_EXERCISE GOAL_: Below is a set of entries. Reproduce exactly the lines from the one containing "Every step keeps" through the end, both included.

>>>>

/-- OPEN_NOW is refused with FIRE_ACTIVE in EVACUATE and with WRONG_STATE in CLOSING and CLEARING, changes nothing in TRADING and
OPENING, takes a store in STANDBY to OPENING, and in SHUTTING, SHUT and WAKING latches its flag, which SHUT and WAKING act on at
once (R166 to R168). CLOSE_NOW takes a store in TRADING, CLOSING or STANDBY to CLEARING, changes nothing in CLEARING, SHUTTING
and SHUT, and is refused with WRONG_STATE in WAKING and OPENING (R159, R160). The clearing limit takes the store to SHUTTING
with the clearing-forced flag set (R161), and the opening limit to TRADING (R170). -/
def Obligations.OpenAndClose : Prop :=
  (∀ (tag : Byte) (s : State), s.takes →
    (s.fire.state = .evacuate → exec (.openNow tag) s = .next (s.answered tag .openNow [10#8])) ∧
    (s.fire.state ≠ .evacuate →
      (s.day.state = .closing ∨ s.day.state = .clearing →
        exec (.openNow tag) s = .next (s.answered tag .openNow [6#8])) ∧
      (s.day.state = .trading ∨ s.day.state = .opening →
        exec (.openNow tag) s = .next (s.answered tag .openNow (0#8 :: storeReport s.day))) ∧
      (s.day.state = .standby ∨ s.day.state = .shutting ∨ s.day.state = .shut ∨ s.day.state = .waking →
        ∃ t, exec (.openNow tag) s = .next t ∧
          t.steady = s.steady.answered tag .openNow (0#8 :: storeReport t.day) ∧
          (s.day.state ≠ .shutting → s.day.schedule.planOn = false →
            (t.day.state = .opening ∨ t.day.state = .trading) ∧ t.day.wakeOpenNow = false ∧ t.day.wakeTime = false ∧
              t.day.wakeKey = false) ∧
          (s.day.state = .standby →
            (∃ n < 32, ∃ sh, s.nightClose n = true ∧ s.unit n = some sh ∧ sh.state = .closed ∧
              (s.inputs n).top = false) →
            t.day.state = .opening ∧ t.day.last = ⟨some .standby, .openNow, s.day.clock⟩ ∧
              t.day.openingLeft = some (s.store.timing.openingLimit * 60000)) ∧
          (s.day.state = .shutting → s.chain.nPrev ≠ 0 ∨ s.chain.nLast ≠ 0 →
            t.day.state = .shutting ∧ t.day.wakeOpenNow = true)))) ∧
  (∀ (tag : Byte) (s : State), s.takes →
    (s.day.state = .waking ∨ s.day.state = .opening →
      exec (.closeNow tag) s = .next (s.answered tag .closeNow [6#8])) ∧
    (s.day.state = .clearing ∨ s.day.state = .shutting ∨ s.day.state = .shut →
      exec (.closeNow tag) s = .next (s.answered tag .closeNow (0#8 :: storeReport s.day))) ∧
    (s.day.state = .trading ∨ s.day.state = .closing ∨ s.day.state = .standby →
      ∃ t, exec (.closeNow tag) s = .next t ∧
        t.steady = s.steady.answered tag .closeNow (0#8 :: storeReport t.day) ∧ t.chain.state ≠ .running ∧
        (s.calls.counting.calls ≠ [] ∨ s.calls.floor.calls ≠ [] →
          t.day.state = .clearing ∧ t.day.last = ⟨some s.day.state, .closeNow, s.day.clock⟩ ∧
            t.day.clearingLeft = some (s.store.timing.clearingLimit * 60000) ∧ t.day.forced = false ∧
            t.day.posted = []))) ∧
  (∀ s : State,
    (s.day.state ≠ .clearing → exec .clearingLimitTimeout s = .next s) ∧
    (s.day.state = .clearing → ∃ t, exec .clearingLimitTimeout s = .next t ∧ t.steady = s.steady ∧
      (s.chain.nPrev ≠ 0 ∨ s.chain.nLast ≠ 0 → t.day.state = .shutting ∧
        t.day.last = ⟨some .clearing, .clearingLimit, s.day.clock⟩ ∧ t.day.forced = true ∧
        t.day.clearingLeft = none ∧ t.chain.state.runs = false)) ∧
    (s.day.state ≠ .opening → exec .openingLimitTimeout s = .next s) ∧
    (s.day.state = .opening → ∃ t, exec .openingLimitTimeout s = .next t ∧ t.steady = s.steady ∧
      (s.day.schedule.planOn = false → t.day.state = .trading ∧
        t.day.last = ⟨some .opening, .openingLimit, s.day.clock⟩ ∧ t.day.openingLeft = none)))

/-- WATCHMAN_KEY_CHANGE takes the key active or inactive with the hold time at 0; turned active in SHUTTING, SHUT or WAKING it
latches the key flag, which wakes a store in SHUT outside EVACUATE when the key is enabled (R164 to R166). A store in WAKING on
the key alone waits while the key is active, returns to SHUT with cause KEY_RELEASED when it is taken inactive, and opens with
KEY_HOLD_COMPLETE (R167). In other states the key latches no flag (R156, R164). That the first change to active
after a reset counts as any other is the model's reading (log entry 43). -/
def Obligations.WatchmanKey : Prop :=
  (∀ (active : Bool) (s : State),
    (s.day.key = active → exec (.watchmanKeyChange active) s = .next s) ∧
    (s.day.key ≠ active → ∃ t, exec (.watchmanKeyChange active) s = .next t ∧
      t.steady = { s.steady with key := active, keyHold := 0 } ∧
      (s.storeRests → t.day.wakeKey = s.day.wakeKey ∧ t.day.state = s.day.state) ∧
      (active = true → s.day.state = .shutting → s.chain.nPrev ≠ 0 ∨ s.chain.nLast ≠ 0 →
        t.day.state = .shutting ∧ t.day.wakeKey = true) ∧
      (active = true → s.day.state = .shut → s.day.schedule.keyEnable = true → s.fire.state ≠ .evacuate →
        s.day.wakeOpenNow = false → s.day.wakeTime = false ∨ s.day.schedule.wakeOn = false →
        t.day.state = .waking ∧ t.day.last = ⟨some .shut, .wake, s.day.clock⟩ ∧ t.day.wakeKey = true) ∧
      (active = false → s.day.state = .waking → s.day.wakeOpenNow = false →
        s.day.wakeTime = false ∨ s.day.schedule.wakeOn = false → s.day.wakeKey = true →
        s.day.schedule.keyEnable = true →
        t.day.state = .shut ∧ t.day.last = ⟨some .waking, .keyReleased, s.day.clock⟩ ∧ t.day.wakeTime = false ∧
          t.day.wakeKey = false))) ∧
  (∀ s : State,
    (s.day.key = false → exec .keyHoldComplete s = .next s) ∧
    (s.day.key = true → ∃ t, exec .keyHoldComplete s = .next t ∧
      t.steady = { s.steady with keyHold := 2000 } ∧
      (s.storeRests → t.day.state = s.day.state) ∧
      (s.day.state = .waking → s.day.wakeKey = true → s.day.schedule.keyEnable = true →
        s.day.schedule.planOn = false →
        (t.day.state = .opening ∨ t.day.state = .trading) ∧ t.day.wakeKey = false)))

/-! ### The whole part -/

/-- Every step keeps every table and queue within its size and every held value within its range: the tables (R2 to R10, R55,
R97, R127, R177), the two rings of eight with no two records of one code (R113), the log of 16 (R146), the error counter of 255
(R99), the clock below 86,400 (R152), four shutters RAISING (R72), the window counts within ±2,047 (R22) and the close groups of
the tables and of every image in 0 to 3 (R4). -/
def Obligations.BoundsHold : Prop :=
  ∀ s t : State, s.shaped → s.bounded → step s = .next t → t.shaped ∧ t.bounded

<<<<

_RESULT FOR THIS TASK_:
/-- Every step keeps every table and queue within its size and every held value within its range: the tables (R2 to R10, R55,
R97, R127, R177), the two rings of eight with no two records of one code (R113), the log of 16 (R146), the error counter of 255
(R99), the clock below 86,400 (R152), four shutters RAISING (R72), the window counts within ±2,047 (R22) and the close groups of
the tables and of every image in 0 to 3 (R4). -/
def Obligations.BoundsHold : Prop :=
  ∀ s t : State, s.shaped → s.bounded → step s = .next t → t.shaped ∧ t.bounded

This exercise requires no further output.